> [Task to carry out] Every line of the entries below from the one containing "s with parts" to the one containing "let w0 := s.prec part 0", both ends included, must be written out exactly. No other line belongs in the answer.

> [Data shown]
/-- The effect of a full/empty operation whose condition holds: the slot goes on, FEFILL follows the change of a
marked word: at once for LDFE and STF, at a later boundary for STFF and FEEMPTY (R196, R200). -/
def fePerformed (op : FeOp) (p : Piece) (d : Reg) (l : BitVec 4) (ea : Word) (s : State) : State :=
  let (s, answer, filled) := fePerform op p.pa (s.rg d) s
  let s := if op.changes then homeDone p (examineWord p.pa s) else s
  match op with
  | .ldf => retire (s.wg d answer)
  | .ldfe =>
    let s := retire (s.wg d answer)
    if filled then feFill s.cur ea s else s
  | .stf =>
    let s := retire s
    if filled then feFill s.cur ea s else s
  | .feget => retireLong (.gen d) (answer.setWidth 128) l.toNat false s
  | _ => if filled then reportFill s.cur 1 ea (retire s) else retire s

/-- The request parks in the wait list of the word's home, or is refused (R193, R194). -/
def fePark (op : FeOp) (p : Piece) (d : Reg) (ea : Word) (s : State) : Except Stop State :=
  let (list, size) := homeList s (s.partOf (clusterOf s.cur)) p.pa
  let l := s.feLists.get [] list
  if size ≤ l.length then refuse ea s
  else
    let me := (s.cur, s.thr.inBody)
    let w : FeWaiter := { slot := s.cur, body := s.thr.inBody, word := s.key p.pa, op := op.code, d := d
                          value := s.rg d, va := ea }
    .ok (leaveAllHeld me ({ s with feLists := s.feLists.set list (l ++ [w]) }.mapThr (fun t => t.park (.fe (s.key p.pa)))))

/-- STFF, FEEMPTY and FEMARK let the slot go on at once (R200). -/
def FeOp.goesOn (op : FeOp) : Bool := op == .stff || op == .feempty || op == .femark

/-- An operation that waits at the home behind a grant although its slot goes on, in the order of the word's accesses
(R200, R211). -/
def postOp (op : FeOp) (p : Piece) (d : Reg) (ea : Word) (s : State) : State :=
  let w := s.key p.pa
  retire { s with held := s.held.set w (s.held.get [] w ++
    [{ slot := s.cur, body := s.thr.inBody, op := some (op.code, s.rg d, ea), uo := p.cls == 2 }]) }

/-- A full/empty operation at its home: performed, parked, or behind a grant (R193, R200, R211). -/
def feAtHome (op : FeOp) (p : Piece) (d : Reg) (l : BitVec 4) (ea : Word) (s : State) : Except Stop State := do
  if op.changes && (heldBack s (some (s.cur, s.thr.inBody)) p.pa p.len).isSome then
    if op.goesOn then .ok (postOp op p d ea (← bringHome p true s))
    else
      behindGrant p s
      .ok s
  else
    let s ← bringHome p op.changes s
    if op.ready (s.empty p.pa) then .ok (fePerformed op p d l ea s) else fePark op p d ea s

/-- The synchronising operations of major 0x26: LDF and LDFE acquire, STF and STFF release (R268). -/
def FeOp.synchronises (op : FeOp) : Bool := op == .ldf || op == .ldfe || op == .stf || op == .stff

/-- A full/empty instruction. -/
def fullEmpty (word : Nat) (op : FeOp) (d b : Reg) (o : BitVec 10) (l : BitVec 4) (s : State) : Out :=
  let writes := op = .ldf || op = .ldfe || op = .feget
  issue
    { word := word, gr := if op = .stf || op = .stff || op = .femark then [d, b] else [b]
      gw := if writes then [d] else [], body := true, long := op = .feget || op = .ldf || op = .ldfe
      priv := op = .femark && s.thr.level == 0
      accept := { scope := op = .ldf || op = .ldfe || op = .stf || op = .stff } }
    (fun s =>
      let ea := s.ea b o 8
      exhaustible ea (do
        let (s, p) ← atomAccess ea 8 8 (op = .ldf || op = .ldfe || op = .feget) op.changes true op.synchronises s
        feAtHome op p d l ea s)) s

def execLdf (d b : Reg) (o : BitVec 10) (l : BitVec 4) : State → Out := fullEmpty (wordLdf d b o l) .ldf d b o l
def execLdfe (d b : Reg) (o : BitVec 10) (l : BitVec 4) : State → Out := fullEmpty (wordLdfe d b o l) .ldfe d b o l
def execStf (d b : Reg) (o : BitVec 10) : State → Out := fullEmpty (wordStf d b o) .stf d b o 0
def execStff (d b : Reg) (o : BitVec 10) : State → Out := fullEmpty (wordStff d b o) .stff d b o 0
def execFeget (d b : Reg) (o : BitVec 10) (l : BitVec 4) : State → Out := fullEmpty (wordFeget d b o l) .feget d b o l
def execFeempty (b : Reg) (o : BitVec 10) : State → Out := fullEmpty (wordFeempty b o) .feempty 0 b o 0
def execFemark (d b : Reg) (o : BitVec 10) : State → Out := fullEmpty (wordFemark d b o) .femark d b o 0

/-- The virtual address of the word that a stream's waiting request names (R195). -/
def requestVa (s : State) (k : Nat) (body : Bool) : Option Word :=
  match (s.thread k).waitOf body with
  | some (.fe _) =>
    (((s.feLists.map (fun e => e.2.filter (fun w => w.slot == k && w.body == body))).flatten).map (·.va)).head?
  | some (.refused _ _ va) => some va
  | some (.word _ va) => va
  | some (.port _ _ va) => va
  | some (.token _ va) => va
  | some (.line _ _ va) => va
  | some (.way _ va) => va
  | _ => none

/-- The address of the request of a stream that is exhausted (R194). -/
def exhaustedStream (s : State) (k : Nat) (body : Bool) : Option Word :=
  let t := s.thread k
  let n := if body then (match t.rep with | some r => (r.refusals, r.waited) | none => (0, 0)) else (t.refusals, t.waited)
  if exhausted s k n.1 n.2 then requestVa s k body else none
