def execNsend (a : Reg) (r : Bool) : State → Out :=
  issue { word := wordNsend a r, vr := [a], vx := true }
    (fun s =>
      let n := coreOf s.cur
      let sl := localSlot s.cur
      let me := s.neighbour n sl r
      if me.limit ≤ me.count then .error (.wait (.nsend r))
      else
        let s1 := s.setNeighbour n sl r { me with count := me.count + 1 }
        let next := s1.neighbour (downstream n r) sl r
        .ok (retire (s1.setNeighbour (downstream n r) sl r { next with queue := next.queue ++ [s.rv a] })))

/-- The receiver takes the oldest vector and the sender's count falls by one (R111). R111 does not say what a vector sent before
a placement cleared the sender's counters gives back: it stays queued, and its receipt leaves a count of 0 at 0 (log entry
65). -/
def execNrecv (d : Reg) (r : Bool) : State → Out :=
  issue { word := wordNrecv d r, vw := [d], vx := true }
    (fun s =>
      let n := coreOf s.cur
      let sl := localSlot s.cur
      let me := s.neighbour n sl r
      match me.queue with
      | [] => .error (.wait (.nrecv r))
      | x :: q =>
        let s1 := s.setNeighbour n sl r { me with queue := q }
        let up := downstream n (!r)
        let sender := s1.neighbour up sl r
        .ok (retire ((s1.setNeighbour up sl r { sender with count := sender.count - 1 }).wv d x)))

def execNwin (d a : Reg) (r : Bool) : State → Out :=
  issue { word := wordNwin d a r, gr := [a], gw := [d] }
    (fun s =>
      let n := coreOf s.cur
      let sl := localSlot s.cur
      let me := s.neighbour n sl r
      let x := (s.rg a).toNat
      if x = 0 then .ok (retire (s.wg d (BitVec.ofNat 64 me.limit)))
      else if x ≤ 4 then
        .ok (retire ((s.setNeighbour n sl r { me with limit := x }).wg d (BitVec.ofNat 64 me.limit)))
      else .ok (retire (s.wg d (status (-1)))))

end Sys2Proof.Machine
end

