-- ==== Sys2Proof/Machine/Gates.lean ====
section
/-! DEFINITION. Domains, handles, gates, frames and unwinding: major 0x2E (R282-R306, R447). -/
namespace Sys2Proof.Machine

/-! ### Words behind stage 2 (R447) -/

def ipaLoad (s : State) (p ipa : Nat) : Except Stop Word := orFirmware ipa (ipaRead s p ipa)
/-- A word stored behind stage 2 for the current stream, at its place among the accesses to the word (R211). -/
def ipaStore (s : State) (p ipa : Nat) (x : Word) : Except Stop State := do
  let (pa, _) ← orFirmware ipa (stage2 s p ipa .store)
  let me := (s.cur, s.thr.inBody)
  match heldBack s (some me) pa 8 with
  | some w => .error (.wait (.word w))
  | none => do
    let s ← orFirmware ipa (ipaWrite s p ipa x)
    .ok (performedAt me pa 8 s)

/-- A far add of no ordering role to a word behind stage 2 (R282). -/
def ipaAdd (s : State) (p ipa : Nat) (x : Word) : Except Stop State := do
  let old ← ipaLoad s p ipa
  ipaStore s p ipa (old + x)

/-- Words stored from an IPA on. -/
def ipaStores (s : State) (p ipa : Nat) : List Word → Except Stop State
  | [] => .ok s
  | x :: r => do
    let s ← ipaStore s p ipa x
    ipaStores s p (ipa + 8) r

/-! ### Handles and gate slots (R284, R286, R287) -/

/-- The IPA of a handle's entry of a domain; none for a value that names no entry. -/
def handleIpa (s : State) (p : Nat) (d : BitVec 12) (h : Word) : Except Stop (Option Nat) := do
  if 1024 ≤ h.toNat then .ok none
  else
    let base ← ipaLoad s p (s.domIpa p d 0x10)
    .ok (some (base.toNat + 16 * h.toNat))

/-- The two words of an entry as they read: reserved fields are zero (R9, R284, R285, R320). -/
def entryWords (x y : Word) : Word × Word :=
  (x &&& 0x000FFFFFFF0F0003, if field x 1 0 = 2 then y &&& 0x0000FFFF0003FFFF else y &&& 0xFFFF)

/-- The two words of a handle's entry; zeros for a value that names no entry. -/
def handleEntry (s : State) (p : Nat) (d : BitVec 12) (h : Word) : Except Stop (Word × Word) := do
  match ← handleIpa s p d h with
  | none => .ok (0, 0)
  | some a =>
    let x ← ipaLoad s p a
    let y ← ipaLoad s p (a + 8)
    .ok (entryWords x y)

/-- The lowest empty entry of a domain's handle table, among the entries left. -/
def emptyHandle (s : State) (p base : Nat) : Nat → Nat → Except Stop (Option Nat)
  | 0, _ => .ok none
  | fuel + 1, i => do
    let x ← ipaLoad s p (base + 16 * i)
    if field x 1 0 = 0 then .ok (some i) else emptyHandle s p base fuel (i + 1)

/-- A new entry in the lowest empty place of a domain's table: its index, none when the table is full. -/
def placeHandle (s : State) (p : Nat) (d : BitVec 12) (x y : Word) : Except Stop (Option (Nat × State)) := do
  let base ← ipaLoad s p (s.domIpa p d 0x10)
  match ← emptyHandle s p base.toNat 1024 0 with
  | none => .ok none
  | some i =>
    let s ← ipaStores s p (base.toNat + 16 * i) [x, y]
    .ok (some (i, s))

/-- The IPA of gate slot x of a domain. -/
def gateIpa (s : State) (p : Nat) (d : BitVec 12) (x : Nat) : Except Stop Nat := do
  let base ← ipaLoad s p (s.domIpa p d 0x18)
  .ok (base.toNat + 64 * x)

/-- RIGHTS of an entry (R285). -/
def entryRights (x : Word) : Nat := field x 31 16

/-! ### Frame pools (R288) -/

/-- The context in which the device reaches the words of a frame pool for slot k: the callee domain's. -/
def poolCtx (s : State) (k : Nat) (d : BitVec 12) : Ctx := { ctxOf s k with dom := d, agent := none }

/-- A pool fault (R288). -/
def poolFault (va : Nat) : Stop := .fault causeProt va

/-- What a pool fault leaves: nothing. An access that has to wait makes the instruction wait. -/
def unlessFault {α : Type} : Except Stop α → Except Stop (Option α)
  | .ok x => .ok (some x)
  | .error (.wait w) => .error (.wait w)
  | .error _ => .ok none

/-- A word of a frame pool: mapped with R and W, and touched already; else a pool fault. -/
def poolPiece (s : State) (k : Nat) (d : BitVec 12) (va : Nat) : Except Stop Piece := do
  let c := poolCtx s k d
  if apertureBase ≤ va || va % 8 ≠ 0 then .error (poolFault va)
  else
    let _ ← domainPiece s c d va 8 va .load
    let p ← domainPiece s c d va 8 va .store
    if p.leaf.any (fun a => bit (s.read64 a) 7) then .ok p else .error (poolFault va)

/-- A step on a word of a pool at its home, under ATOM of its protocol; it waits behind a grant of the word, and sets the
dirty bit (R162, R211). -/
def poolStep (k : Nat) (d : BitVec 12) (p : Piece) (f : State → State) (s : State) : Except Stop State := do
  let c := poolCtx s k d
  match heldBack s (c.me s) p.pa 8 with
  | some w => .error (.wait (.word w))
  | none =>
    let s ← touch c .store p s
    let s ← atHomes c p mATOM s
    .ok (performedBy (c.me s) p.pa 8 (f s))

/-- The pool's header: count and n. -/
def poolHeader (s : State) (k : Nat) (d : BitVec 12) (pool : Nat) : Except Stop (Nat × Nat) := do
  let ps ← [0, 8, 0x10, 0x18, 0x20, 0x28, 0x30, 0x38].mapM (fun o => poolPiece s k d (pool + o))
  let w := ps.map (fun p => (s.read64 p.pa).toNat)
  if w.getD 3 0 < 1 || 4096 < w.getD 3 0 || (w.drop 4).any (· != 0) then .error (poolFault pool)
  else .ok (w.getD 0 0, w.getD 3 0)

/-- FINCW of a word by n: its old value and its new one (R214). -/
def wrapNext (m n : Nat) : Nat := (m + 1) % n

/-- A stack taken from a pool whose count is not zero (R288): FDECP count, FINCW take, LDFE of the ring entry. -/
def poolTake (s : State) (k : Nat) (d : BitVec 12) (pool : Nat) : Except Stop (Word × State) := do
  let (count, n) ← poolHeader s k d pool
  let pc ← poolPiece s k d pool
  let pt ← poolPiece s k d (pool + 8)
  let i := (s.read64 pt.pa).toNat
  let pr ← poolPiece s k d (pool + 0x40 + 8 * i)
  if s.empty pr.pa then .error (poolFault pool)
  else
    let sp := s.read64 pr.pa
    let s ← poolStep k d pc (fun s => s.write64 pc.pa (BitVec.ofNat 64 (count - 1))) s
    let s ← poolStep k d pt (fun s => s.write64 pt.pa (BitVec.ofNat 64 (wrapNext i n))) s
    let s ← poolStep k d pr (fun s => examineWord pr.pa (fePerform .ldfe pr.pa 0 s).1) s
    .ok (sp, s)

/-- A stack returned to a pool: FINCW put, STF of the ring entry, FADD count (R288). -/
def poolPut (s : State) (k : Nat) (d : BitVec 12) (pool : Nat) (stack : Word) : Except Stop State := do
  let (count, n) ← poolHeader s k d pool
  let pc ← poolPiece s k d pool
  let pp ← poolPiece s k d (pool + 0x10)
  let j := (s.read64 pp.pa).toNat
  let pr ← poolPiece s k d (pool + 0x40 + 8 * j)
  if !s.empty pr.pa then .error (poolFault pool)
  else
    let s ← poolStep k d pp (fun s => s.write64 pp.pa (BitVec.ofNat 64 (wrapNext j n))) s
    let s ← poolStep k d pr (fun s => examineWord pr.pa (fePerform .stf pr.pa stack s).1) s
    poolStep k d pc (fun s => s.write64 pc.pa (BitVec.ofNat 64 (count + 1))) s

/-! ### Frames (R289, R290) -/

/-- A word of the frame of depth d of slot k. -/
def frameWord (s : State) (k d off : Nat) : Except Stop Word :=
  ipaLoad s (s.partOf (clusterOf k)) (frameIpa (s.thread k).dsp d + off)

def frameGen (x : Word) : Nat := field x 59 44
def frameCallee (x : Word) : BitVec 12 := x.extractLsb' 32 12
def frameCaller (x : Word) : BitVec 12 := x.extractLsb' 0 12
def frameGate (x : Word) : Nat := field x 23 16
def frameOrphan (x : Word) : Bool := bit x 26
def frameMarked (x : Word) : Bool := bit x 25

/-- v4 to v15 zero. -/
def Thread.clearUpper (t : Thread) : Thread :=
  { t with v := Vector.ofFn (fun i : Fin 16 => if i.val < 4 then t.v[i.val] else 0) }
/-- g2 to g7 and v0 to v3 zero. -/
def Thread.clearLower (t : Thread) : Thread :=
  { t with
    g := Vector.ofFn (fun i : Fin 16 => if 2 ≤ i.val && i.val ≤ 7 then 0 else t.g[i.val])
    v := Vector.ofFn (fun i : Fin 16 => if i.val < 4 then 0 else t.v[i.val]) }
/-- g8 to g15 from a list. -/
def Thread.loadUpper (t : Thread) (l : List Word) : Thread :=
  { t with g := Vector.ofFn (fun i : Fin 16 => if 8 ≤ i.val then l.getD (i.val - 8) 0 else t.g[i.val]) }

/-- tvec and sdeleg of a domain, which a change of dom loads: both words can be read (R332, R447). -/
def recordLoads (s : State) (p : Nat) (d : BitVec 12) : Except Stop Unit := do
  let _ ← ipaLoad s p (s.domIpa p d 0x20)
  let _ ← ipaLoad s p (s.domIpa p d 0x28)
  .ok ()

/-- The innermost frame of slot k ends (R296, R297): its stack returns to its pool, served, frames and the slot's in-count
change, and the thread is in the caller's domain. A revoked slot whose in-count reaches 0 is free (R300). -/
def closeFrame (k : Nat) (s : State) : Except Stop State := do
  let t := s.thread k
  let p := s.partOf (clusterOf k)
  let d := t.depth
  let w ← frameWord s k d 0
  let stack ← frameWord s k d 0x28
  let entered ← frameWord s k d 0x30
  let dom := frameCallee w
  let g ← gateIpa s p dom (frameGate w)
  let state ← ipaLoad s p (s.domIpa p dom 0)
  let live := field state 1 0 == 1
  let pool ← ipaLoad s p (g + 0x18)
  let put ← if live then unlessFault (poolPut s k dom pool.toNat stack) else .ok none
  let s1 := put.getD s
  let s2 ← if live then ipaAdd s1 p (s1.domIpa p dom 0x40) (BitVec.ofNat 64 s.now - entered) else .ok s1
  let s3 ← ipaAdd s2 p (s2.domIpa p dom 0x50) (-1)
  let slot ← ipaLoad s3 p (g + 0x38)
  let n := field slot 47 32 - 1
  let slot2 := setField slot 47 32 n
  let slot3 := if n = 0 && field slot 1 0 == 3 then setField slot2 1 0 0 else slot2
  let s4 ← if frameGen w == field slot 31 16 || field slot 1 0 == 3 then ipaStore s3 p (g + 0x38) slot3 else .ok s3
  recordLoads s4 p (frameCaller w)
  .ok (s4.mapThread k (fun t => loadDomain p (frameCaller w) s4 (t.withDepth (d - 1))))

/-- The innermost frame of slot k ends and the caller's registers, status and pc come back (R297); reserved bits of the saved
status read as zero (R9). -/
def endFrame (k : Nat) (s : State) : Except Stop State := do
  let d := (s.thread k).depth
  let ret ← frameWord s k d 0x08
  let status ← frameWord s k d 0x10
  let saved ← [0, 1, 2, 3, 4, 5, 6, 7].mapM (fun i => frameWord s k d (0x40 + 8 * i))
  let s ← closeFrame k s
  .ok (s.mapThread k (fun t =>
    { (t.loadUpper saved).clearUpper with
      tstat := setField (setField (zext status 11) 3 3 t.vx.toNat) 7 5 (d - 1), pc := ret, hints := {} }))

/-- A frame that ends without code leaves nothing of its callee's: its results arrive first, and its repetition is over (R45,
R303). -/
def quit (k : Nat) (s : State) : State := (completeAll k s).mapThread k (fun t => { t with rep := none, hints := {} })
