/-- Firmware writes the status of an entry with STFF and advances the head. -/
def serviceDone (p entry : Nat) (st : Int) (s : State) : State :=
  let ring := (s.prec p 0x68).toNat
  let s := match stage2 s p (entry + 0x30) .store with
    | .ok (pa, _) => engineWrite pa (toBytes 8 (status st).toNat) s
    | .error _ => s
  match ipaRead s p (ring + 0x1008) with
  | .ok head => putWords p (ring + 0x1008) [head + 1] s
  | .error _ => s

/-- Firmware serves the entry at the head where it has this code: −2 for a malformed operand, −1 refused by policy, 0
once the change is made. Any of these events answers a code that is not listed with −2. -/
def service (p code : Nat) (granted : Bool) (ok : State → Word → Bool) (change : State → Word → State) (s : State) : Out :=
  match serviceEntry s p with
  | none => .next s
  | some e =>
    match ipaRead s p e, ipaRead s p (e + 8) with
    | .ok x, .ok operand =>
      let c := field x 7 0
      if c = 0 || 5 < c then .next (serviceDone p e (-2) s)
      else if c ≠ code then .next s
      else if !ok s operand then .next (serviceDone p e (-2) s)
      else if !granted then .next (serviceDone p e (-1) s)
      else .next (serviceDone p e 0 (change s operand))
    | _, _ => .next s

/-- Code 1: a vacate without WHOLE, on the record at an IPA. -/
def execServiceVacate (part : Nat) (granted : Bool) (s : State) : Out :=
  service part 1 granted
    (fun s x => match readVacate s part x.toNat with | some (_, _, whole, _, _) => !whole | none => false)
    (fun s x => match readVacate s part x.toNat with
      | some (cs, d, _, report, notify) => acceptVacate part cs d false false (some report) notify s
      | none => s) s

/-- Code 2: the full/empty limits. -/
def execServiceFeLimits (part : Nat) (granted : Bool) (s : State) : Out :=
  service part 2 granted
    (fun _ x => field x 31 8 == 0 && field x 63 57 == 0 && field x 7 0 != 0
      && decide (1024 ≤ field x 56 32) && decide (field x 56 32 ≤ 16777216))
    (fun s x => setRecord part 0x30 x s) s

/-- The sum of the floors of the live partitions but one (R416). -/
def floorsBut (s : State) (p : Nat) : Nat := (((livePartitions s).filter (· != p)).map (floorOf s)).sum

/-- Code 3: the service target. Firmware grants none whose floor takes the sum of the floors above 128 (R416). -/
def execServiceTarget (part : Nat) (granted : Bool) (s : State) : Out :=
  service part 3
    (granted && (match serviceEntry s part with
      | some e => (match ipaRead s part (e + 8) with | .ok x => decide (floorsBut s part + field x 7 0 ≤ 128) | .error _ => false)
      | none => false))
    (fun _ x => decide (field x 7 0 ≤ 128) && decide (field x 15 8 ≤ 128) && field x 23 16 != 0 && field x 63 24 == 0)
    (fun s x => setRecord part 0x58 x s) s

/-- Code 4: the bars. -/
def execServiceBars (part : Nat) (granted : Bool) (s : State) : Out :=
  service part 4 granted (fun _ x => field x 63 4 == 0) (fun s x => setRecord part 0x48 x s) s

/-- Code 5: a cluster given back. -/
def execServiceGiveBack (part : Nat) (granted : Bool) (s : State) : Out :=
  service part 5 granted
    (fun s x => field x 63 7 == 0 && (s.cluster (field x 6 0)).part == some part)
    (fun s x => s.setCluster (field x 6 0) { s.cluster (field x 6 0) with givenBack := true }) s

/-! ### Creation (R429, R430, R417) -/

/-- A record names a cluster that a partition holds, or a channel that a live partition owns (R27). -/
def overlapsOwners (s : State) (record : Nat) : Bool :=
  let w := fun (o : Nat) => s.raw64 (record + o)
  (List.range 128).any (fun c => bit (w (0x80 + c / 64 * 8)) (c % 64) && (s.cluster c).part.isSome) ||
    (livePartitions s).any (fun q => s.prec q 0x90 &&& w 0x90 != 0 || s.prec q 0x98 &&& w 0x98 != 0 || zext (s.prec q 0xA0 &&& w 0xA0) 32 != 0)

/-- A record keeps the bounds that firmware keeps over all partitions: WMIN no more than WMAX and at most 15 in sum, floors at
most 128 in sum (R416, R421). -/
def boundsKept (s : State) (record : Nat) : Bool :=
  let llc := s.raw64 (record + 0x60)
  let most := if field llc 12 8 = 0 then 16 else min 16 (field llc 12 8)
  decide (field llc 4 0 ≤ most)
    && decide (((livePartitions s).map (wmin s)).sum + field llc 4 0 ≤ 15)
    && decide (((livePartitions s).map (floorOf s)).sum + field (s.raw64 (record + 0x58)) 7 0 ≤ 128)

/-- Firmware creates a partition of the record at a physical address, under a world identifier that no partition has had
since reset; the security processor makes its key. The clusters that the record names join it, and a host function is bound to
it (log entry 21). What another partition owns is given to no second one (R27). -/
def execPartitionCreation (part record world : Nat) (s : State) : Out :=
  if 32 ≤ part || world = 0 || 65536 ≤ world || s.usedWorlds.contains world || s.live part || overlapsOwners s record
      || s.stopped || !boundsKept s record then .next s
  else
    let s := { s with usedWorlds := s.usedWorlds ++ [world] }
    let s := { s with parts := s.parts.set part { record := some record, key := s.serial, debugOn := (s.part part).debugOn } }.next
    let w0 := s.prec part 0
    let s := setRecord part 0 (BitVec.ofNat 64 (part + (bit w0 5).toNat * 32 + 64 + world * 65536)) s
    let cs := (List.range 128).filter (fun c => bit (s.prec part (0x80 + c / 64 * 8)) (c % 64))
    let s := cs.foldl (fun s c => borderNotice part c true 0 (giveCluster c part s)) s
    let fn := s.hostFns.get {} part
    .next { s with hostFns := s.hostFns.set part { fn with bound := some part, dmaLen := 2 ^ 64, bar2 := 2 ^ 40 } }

> [Response to this exercise]
    let s := { s with parts := s.parts.set part { record := some record, key := s.serial, debugOn := (s.part part).debugOn } }.next
    let w0 := s.prec part 0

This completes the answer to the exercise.